(Collected data entries)
/-- One tile of a segment is filled; a fault leaves it ready with FERR 2 and reaches the fault ring. -/
def State.refillTile (s : State) (k i core e : Nat) : State × Bool :=
  let g := s.seg k i
  let v := ((s.core core).tile e).1
  let r := s.refillGranules (g.agent core) core (g.tileBacking (tFirst v) (tGran v))
  let s := r.1.refreshAll.modCore core (fun c =>
    (c.setTileState e tsReady).modTile e (fun w => setFld w 25 24 (if r.2.isSome then 2 else 0)))
  match r.2 with
  | some f => (s.sendFault k (segRecord g i false f), true)
  | none => (s, false)

/-- The refill of a whole segment completes: every tile is ready and the pending attach has its result. -/
def State.refillDone (s : State) (k i : Nat) : State :=
  let g := s.seg k i
  match g.sst, g.pend with
  | 2, some p =>
    let base := (s.team k p.team).tbase + p.handle
    let r := (List.range g.tiles.length).foldl (fun (q : State × Bool) j =>
      let t := q.1.refillTile k i p.core (base + j)
      (t.1, q.2 || t.2)) (s, false)
    r.1.modSeg k i (fun g =>
      { g with
        sst := ssSettled, res := true, core := p.core % 96, att := if p.ro then 2 else 1,
        rocnt := if p.ro then 1 else 0, rwteam := if p.ro then g.rwteam else p.team,
        teams := [(p.team, p.handle)], pend := none, failed := r.2 })
  | _, _ => s

/-- The write-back of the draining tile in entry `e` of a core completes, or faults and leaves it ready (R315). -/
def State.writeBackDone (s : State) (core e : Nat) : State :=
  let v := ((s.core core).tile e).1
  if tState v ≠ tsDraining then s
  else
    let k := clusterOf core
    let i := tSeg v
    let g := s.seg k i
    match s.writeBackGranules (g.agent core) core (g.tileBacking (tFirst v) (tGran v)) with
    | (s, some f) => (s.modCore core (fun c => c.setTileState e tsReady)).sendFault k (segRecord g i true f)
    | (s, none) => s.modCore core (fun c => c.setTileState e tsEmpty)

/-! ### `seg.att` (R327) -/

/-- The result of an attach whose row has been applied. -/
def attachResult (k i : Nat) (d : BitVec 5) (status : Word) (s : State) : Issue :=
  let g := s.seg k i
  scalarX (s.acquireAt s.curCore s.wave.dom true) d (status ||| BitVec.ofNat 64 (g.gen.toNat * 2 ^ 32))

/-- A status the manual does not give: a free value in bits 7:0. -/
def freeStatus (s : State) : Word := Config.freeWord s.freeCount &&& 0xFF

/-- The end of an applied attach: still under way, attached with every tile ready, or given up. -/
def attachWait (k i : Nat) (d : BitVec 5) (s : State) : Issue :=
  let g := s.seg k i
  let w := s.wave
  let mine := match g.pend with
    | some p => p.team = w.cteam && p.core = s.curCore && p.slot = s.curSlot
    | none => false
  if mine then .wait (.segAtt i) s
  else if g.attachedBy w.cteam then
    let base := (s.team k w.cteam).tbase + g.handleFor w.cteam
    let c := s.core s.curCore
    let states := (List.range g.tiles.length).map (fun j => tState (c.tile (base + j)).1)
    if states.all (· = tsReady) then attachResult k i d (if g.failed then 6 else 0) s else .wait (.segAtt i) s
  else if g.failed then attachResult k i d (freeStatus s) s.tookFree
  else attachResult k i d 2 s

/-- The row of R324 for an attach that need not wait. -/
def attachRow (k i h : Nat) (ro : Bool) (d : BitVec 5) (s : State) : Issue :=
  let g := s.seg k i
  let w := s.wave
  let here := s.curCore % 96
  let p : PendAttach := { team := w.cteam, core := s.curCore, slot := s.curSlot, handle := h, ro := ro }
  if g.res ∧ g.core = here then
    let t := s.team k w.cteam
    let s := s.modCur (fun c => c.installTiles g i t.tbase w.cteam h tsReady ro)
    let s := s.modSeg k i (fun g =>
      { g with
        att := if ro then 2 else 1, rocnt := if ro then g.rocnt + 1 else 0,
        rwteam := if ro then g.rwteam else w.cteam, teams := g.teams ++ [(w.cteam, h)], failed := false })
    attachResult k i d 0 s
  else if g.res then .wait (.segAtt i) (s.startEviction k i (some p))
  else
    match s.beginRefill k i p with
    | some s => .wait (.segAtt i) s
    | none => attachResult k i d 2 s

/-- `seg.att`. -/
def execSegAtt (m : BitVec 2) (b a d : BitVec 5) (s : State) : Host.Outcome State Fault Refusal :=
  deviceIssue (.segAtt m b a d) 0 (xLocs [b, a, d]) (fun s =>
    let w := s.wave
    let k := clusterOf s.curCore
    let name := w.getX a.toNat
    let v := w.getX b.toNat
    let h := fld v 7 0
    let ro := m.getLsbD 0
    match w.wait with
    | some { kind := .segAtt i, start := _ } => attachWait k i d s
    | _ =>
      if name = 0 ∨ fld v 63 8 ≠ 0 then scalarX s d 3
      else
        match s.segLookup k w.dom name with
        | none => scalarX s d 1
        | some i =>
          let g := s.seg k i
          let pendMine := match g.pend with
            | some p => p.team = w.cteam
            | none => false
          if g.attachedBy w.cteam || pendMine then scalarX s d 4
          else if !handlesFree (s.core s.curCore) (s.team k w.cteam) h g.tiles.length then scalarX s d 3
          else
            let settledHere := g.res && g.sst = ssSettled && g.core = s.curCore % 96
            if m.getLsbD 1 && !settledHere then .trap 28 name s
            else if g.sst ≠ ssSettled ∨ g.att = 1 ∨ (g.att = 2 ∧ !(ro && settledHere)) then tileWait h s
            else attachRow k i h ro d s) s

/-! ### `seg.det`, `seg.name`, `seg.pin`, `seg.evict` (R328 to R330) -/

/-- The detach row of R324 for a team on core `core`: its entries become vacant and the granules stay. -/
def State.detach (s : State) (k i core team : Nat) : State :=
  let g := s.seg k i
  let base := (s.team k team).tbase + g.handleFor team
  let s := s.modCore core (fun c => (List.range g.tiles.length).foldl (fun (c : Core) j => c.setTile (base + j) (0, 0)) c)
  s.modSeg k i (fun g =>
    if g.att = 2 then
      { g with rocnt := g.rocnt - 1, att := if g.rocnt ≤ 1 then 0 else 2, teams := g.teams.filter (fun t => t.1 ≠ team) }
    else { g with gen := g.gen + 1, att := 0, teams := [] })

/-- `seg.det` and `seg.det.rel`. -/
def detachWord (i : Instr) (rel : Bool) (a d : BitVec 5) (s : State) : Host.Outcome State Fault Refusal :=
  deviceIssue i 0 (xLocs [a, d]) (fun s =>
    let w := s.wave
    let k := clusterOf s.curCore
    match s.segLookup k w.dom (w.getX a.toNat) with
    | none => scalarX s d 1
    | some i =>
      let g := s.seg k i
      if !(g.attachedBy w.cteam && g.core = s.curCore % 96) then scalarX s d 1
      else
        let base := (s.team k w.cteam).tbase + g.handleFor w.cteam
        let c := s.core s.curCore
        let busy (j : Nat) : Bool :=
          let st := tState (c.tile (base + j)).1
          st = tsFilling || st = tsDraining || s.engineNames s.curCore (base + j)
        if (List.range g.tiles.length).any busy then .wait (.segDet i) s
        else if rel && s.messagesOut s.curCore s.curSlot then .hold s
        else
          let s := if rel then s.releaseAt s.curCore true else s.teamRelease
          scalarX (s.detach k i s.curCore w.cteam) d 0) s

/-- `seg.det` (R328). -/
def execSegDet (a d : BitVec 5) (s : State) : Host.Outcome State Fault Refusal := detachWord (.segDet a d) false a d s

/-- `seg.det.rel` (R328). -/
def execSegDetRel (a d : BitVec 5) (s : State) : Host.Outcome State Fault Refusal := detachWord (.segDetRel a d) true a d s

/-- `seg.name` (R329). -/
def execSegName (b a d : BitVec 5) (s : State) : Host.Outcome State Fault Refusal :=
  deviceIssue (.segName b a d) 0 (xLocs [b, a, d]) (fun s =>
    let w := s.wave
    let k := clusterOf s.curCore
    let c := s.core s.curCore
    let name := w.getX a.toNat
    let back := w.getX b.toNat
    let v := w.getX d.toNat
    let h := fld v 7 0
    let n := fld v 10 8 + 1
    let es := (List.range n).map (fun j => s.myEntry (h + j))
    let good (e : Option Nat) : Bool :=
      match e with
      | some e => let q := (c.tile e).1; tKind q = 1 && tState q = tsReady && !tSegv q && !tChk q
      | none => false
    if name = 0 ∨ fld v 63 11 ≠ 0 ∨ back.toNat % 1024 ≠ 0 ∨ 2 ^ 49 ≤ back.toNat ∨ !es.all good then scalarX s d 3
    else if (s.segLookup k w.dom name).isSome then scalarX s d 1
    else
      match s.segVacant k with
      | none => scalarX s d 2
      | some i =>
        let es := es.filterMap id
        let tiles := es.map (fun e => (tFirst (c.tile e).1, tGran (c.tile e).1))
        let g : Segment :=
          { name := name, dom := w.dom, kind := 2, att := 1, res := true, back := back, pasid := w.pasid,
            core := s.curCore % 96, rwteam := w.cteam, tiles := tiles, teams := [(w.cteam, h)] }
        let s := s.modCur (fun c =>
          let c := es.foldl (fun (c : Core) e => c.modTile e (fun q => setFld (setFld q 62 62 1) 49 40 i)) c
          (g.backing.map (fun b => b.1)).foldl (fun (c : Core) m => c.setDirty m true) c)
        scalarX (s.modSeg k i (fun _ => g)) d 0) s

/-- `seg.pin` (R330). -/
def execSegPin (a d : BitVec 5) (s : State) : Host.Outcome State Fault Refusal :=
  deviceIssue (.segPin a d) 0 (xLocs [a, d]) (fun s =>
    let w := s.wave
    let k := clusterOf s.curCore
    match s.segLookup k w.dom (w.getX a.toNat) with
    | none => scalarX s d 1
    | some i =>
      let g := s.seg k i
      if !g.attachedBy w.cteam then scalarX s d 1
      else if g.kind = 3 then scalarX s d 0
      else if fld (s.reg (0x20010 + 32 * w.dom)) 23 0 < s.pinnedUsed w.dom + g.granules then scalarX s d 2
      else scalarX (s.modSeg k i (fun g => { g with kind := 3 })) d 0) s

/-- `seg.unpin` (R330). -/
def execSegUnpin (a d : BitVec 5) (s : State) : Host.Outcome State Fault Refusal :=
  deviceIssue (.segUnpin a d) 0 (xLocs [a, d]) (fun s =>
    let w := s.wave
    let k := clusterOf s.curCore
    match s.segLookup k w.dom (w.getX a.toNat) with
    | none => scalarX s d 1
    | some i =>
      if !(s.seg k i).attachedBy w.cteam then scalarX s d 1
      else scalarX (s.modSeg k i (fun g => { g with kind := 2 })) d 0) s

/-- The tests that `seg.evict` and `seg.evict.drop` share: no such segment, attached or about to be, pinned. -/
def evictTests (a d : BitVec 5) (s : State) (k : Nat → Issue) : Issue :=
  let w := s.wave
  match s.segLookup (clusterOf s.curCore) w.dom (w.getX a.toNat) with
  | none => scalarX s d 1
  | some i =>
    let g := s.seg (clusterOf s.curCore) i
    if g.att ≠ 0 ∨ g.sst = ssRefilling ∨ g.pend.isSome then scalarX s d 4
    else if g.kind = 3 then scalarX s d 5
    else k i

/-- `seg.evict` (R330). -/
def execSegEvict (a d : BitVec 5) (s : State) : Host.Outcome State Fault Refusal :=
  deviceIssue (.segEvict a d) 0 (xLocs [a, d]) (fun s =>
    let k := clusterOf s.curCore
    match s.wave.wait with
    | some { kind := .segEvict i, start := _ } =>
      let g := s.seg k i
      if g.sst = ssEvicting then .wait (.segEvict i) s
      else if g.failed && g.att = 0 then scalarX s.tookFree d (freeStatus s)
      else scalarX s d 0
    | _ =>
      evictTests a d s (fun i =>
        let g := s.seg k i
        if g.back = 0 then scalarX s d 3
        else if g.sst = ssEvicting then .wait (.segEvict i) s
        else if !g.res then scalarX s d 0
        else .wait (.segEvict i) (s.startEviction k i none))) s

/-- `seg.evict.drop` (R330). -/
def execSegEvictDrop (a d : BitVec 5) (s : State) : Host.Outcome State Fault Refusal :=
  deviceIssue (.segEvictDrop a d) 0 (xLocs [a, d]) (fun s =>
    let k := clusterOf s.curCore
    evictTests a d s (fun i =>
      let g := s.seg k i
      if g.sst = ssEvicting then .wait (.segEvict i) s
      else
        let s := if g.res then s.freeSegGranules k g else s
        scalarX (s.freeSeg k i) d 0)) s

end Sys2Proof.Machine
end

## Work to complete
Your task is to quote, without any alteration, the lines running from the top of the records to the line that holds "match r.2 with", both included.

## Your response
/-- One tile of a segment is filled; a fault leaves it ready with FERR 2 and reaches the fault ring. -/
def State.refillTile (s : State) (k i core e : Nat) : State × Bool :=
  let g := s.seg k i
  let v := ((s.core core).tile e).1
  let r := s.refillGranules (g.agent core) core (g.tileBacking (tFirst v) (tGran v))
  let s := r.1.refreshAll.modCore core (fun c =>
    (c.setTileState e tsReady).modTile e (fun w => setFld w 25 24 (if r.2.isSome then 2 else 0)))
  match r.2 with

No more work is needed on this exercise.